Diabetes is the leading cause of kidney failure, blindness, and amputation in adults. Almost all the increase in diabetes in the last decade is in the 90% of diabetics who suffer from type II, or "adult-onset,” diabetes. These individuals lack the ability to use the hormone insulin.

Your body manufactures insulin after a meal as a way to alert cells that higher levels of glucose are coming soon. The insulin signal attaches to special receptors on the cell surfaces, which respond by causing the cell to turn on its glucosetransporting machinery. Some individuals who suffer from type II diabetes have normal or even elevated levels of insulin in their blood, and normal insulin receptors, but for some reason the binding of insulin to their cell receptors does not turn on the glucose-transporting machinery like it is supposed to do. For 30 years researchers have been trying to figure out why not.

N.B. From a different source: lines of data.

theorem State.Formed.congr {z : ZoneId} (h : s.Formed z) (set : (t.zone z).settings = (s.zone z).settings)
    (asked : (t.zone z).requests = (s.zone z).requests) (ice : t.iceClass z.ant = s.iceClass z.ant) : t.Formed z := by
  have same : (t.zone z).requested = (s.zone z).requested := congrArg (fun q => q.2.2.2.1) asked
  rw [State.Formed, same, Zone.wanted_congr set asked, ice]
  exact h

theorem State.ice_of_same (h : Part.ice.same s t) : t.ice = s.ice := by
  funext a
  unfold State.ice
  rw [show t.heat.ice = s.heat.ice from h]

theorem State.iceClass_congr (h : t.ice = s.ice) (a : Ant) : t.iceClass a = s.iceClass a := by
  unfold State.iceClass
  rw [h]

theorem State.lowerZone_keeps (s : State) (b : Bool) (z y : ZoneId) :
    ((s.lowerZone b z).zone y).settings = (s.zone y).settings
    ∧ ((s.lowerZone b z).zone y).requests = (s.zone y).requests
    ∧ (s.lowerZone b z).ice = s.ice := by
  have marked (u : State) (d : Bool) : (u.markFreedIf d).zone = u.zone ∧ (u.markFreedIf d).ice = u.ice := by
    cases d <;> exact ⟨rfl, rfl⟩
  unfold State.lowerZone
  dsimp only
  rw [(marked _ _).1, (marked _ _).2]
  refine ⟨?_, ?_, rfl⟩ <;> rw [State.zone_modZone] <;> split
  · rename_i h; subst h; exact (Zone.lowerTo_keeps ..).1
  · rfl
  · rename_i h; subst h; exact (Zone.lowerTo_keeps ..).2
  · rfl

theorem State.formLevel_formed (s : State) (z : ZoneId) : (s.formLevel z).Formed z := by
  unfold State.Formed
  rw [State.formLevel, State.zone_modZone, if_pos rfl, State.iceClass_modZone]
  rfl

theorem State.Formed.kept {z : ZoneId} (h : s.Formed z) (set : Part.zoneSettings.same s t)
    (asked : Part.zoneRequests.same s t) (ice : Part.ice.same s t) : t.Formed z :=
  h.congr (set z) (asked z) (by unfold State.iceClass; rw [State.ice_of_same ice])

theorem State.refreshZone_formed (s : State) (z : ZoneId) : (s.refreshZone z).Formed z :=
  let ⟨set, asked, ice⟩ := (s.formLevel z).lowerZone_keeps true z z
  (s.formLevel_formed z).congr set asked (State.iceClass_congr ice _)

theorem State.refreshZone_others (s : State) {z y : ZoneId} (h : y ≠ z) :
    ((s.refreshZone z).zone y).settings = (s.zone y).settings
    ∧ ((s.refreshZone z).zone y).requests = (s.zone y).requests
    ∧ (s.refreshZone z).ice = s.ice := by
  obtain ⟨set, asked, ice⟩ := (s.formLevel z).lowerZone_keeps true z y
  rw [State.formLevel, State.zone_modZone, if_neg h] at set asked
  exact ⟨set, asked, ice⟩

theorem State.refreshZone_keepsFormed {z y : ZoneId} (h : s.Formed y) : (s.refreshZone z).Formed y := by
  by_cases e : y = z
  · subst e; exact s.refreshZone_formed y
  · obtain ⟨set, asked, ice⟩ := s.refreshZone_others e
    exact h.congr set asked (State.iceClass_congr ice _)

/-- A change of an antenna's ice class forms its zones' levels afresh (R154). -/
theorem State.refreshZones_formed (s : State) (a : Ant) (k : ZoneClass) : (s.refreshZones a).Formed ⟨a, k⟩ := by
  cases k
  case pin => exact State.refreshZone_keepsFormed (State.refreshZone_keepsFormed (State.refreshZone_formed ..))
  case gear => exact State.refreshZone_keepsFormed (State.refreshZone_formed ..)
  case surface => exact State.refreshZone_formed ..

/-! ### The ice timers (R152, R153) -/

/-- The ice figures of an antenna once its timers follow their conditions. -/
def State.timed (s : State) (a : Ant) : Ice :=
  { s.ice a with wetTimer := runWhile s.now (s.wetHolds a) (s.ice a).wetTimer
                 freezeTimer := runWhile s.now (s.freezeHolds a) (s.ice a).freezeTimer
                 thawTimer := runWhile s.now (s.thawHolds a) (s.ice a).thawTimer }

theorem State.runIceTimers_ice (s : State) (a b : Ant) :
    (s.runIceTimers b).ice a = if a = b then s.timed b else s.ice a := s.ice_modIce b a _

theorem runWhile_twice (now : Epoch) (b : Bool) (x : Timer) : runWhile now b (runWhile now b x) = runWhile now b x := by
  cases b <;> cases x <;> rfl

/-- Running the timers of an antenna again, or another's, changes nothing of them. -/
theorem State.timed_runIceTimers (s : State) (a b : Ant) : (s.runIceTimers b).timed a = s.timed a := by
  have ice := s.runIceTimers_ice a b
  unfold State.timed State.wetHolds State.freezeHolds State.thawHolds
  rw [ice]
  split
  · rename_i h
    subst h
    simp only [State.timed, Ice.mk.injEq, true_and]
    exact ⟨runWhile_twice .., runWhile_twice .., runWhile_twice ..⟩
  · rfl

theorem runEvery_ice (as : List Ant) (s : State) (a : Ant) :
    (forEach as (fun s b => s.runIceTimers b) s).ice a = if a ∈ as then s.timed a else s.ice a := by
  induction as generalizing s with
  | nil => rfl
  | cons b as ih =>
    rw [show forEach (b :: as) (fun s b => s.runIceTimers b) s
      = forEach as (fun s b => s.runIceTimers b) (s.runIceTimers b) from rfl, ih, State.timed_runIceTimers,
      State.runIceTimers_ice]
    by_cases rest : a ∈ as
    · simp [rest]
    · by_cases first : a = b
      · subst first; simp
      · simp [rest, first]

theorem State.runAllIceTimers_ice (s : State) (a : Ant) : s.runAllIceTimers.ice a = s.timed a := by
  rw [State.runAllIceTimers, runEvery_ice, if_pos (Ant.mem_all a)]

/-- A tracked class is set with fresh timers, and forms the levels afresh (R152 to R154). -/
theorem State.setTracked_ice (s : State) (a : Ant) (c : IceClass) :
    (s.setTracked a c).ice a = State.timed
      (s.modIce a fun i => { i with tracked := c, wetTimer := none, freezeTimer := none, thawTimer := none }) a := by
  refine (congrArg (·.get a) ((Moves.afterIceChange _ a).touches.same .ice (by decide))).trans ?_
  exact (State.runIceTimers_ice _ a a).trans (if_pos rfl)

/-- The figures of an antenna given a tracked class now, its timers fresh (R152, R153). -/
def State.restarted (s : State) (a : Ant) (c : IceClass) : Ice :=
  ⟨c, (s.ice a).floor, if c = .none ∧ s.coldWet = true then some s.now else none,
    if c = .light ∧ s.coldWet = true ∧ (s.zone ⟨a, .surface⟩).frozen = true then some s.now else none,
    if c ≠ .none ∧ s.precipInUse = false ∧ (s.zone ⟨a, .surface⟩).thawed = true then some s.now else none⟩

theorem State.setTracked_restarted (s : State) (a : Ant) (c : IceClass) :
    (s.setTracked a c).ice a = s.restarted a c := by
  rw [State.setTracked_ice]
  unfold State.timed State.wetHolds State.freezeHolds State.thawHolds
  simp only [State.ice_modIce, if_pos, State.zone_modIce]
  have same {f : Ice → Ice} : (s.modIce a f).coldWet = s.coldWet ∧ (s.modIce a f).precipInUse = s.precipInUse
      ∧ (s.modIce a f).now = s.now := ⟨rfl, rfl, rfl⟩
  simp [State.restarted, runWhile, same.1, same.2.1, same.2.2, and_assoc]

theorem State.setTracked_formed (s : State) (a : Ant) (c : IceClass) (k : ZoneClass) :
    (s.setTracked a c).Formed ⟨a, k⟩ := by
  unfold State.setTracked State.afterIceChange
  exact State.refreshZones_formed ..

/-- A timer that has run its time gives the antenna its class, its timers start afresh, and so do the levels of its
zones (R152 to R154). -/
theorem tracked_event (s : State) (a : Ant) (c : IceClass) :
    (event s fun s => s.setTracked a c).ice a = s.restarted a c
    ∧ ∀ k, (event s fun s => s.setTracked a c).Formed ⟨a, k⟩ := by
  have same {p} := event_same (p := p) s (fun s => s.setTracked a c)
  have ice := State.ice_of_same (same (p := .ice) (by decide))
  refine ⟨(congrFun ice a).trans (s.setTracked_restarted a c), fun k => ?_⟩
  have set := same (p := .zoneSettings) (by decide)
  have asked := same (p := .zoneRequests) (by decide)
  exact (s.setTracked_formed a c k).congr (set _) (asked _) (State.iceClass_congr ice a)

How does insulin act to turn on a normal cell's glucose transporting machinery? Proteins called IRS proteins (the names refer not to tax collectors, but to insulin receptor substrate) snuggle up against the insulin receptor inside the cell. When insulin attaches to the receptor protein, the receptor responds by adding a phosphate group onto the IRS molecules. Like being touched by a red-hot poker, this galvanizes the IRS molecules into action. Dashing about, they activate a variety of processes, including an enzyme that turns on the glucose-transporting machinery.

When the IRS genes are deliberately taken out of action in so-called "knockout” mice, type II diabetes results. Are defects in the genes for IRS proteins responsible for type II diabetes? Probably not. When researchers look for IRS gene mutations in inherited type II diabetes, they don't find them. The IRS genes are normal.

This suggests that in type II diabetes something is interfering with the action of the IRS proteins. What might it be? An estimated 80% of those who develop type II diabetes are obese, a tantalizing clue. Look at the graph. Over the same 16 years that diabetes has undergone its explosive increase, the obesity rate increased from 12% of the U.S. population to 34%.

What is the link between diabetes and obesity? Recent research suggests an answer to this key question. A team of scientists at the University of Pennsylvania School of Medicine had been investigating why a class of drugs called thiazolidinediones (TZDs) helped combat diabetes. They found that TZDs cause the body's cells to use insulin more effectively, and this suggested to them that the TZD drug might be targeting a hormone.

The researchers then set out to see if they could find such a hormone in mice. In search of a clue, they started by looking to see which mouse genes were activated or deactivated by TZD. Several were. Examining them, they were able to zero in on the hormone they sought. Dubbed resistin, the hormone is produced by fat cells and prompts tissues to resist insulin. The same resistin gene is present in humans too. The researchers speculate that resistin may have evolved to help the body deal with periods of famine.

Mice given resistin by the researchers lost much of their ability to take up blood sugar. When given a drug that lowers resistin levels, these mice recovered the lost glucosetransporting ability.

Researchers don't yet know how resistin acts to lower insulin sensitivity, although blocking the action of IRS proteins seems a likely possibility.

Importantly, dramatically high levels of the hormone were found in mice obese from overeating. Finding this sort of result is like ringing a dinner bell to diabetes researchers.

If obesity is causing high resistin levels in humans, leading to type II diabetes, then resistin-lowering drugs might offer a diabetes cure!

On the scent of something important, resistin researchers are now shifting their efforts from mice to humans. Much needs to be checked, as there are no guarantees that what works in a mouse will do so in the same way in a human. Still, the excitement is tangible.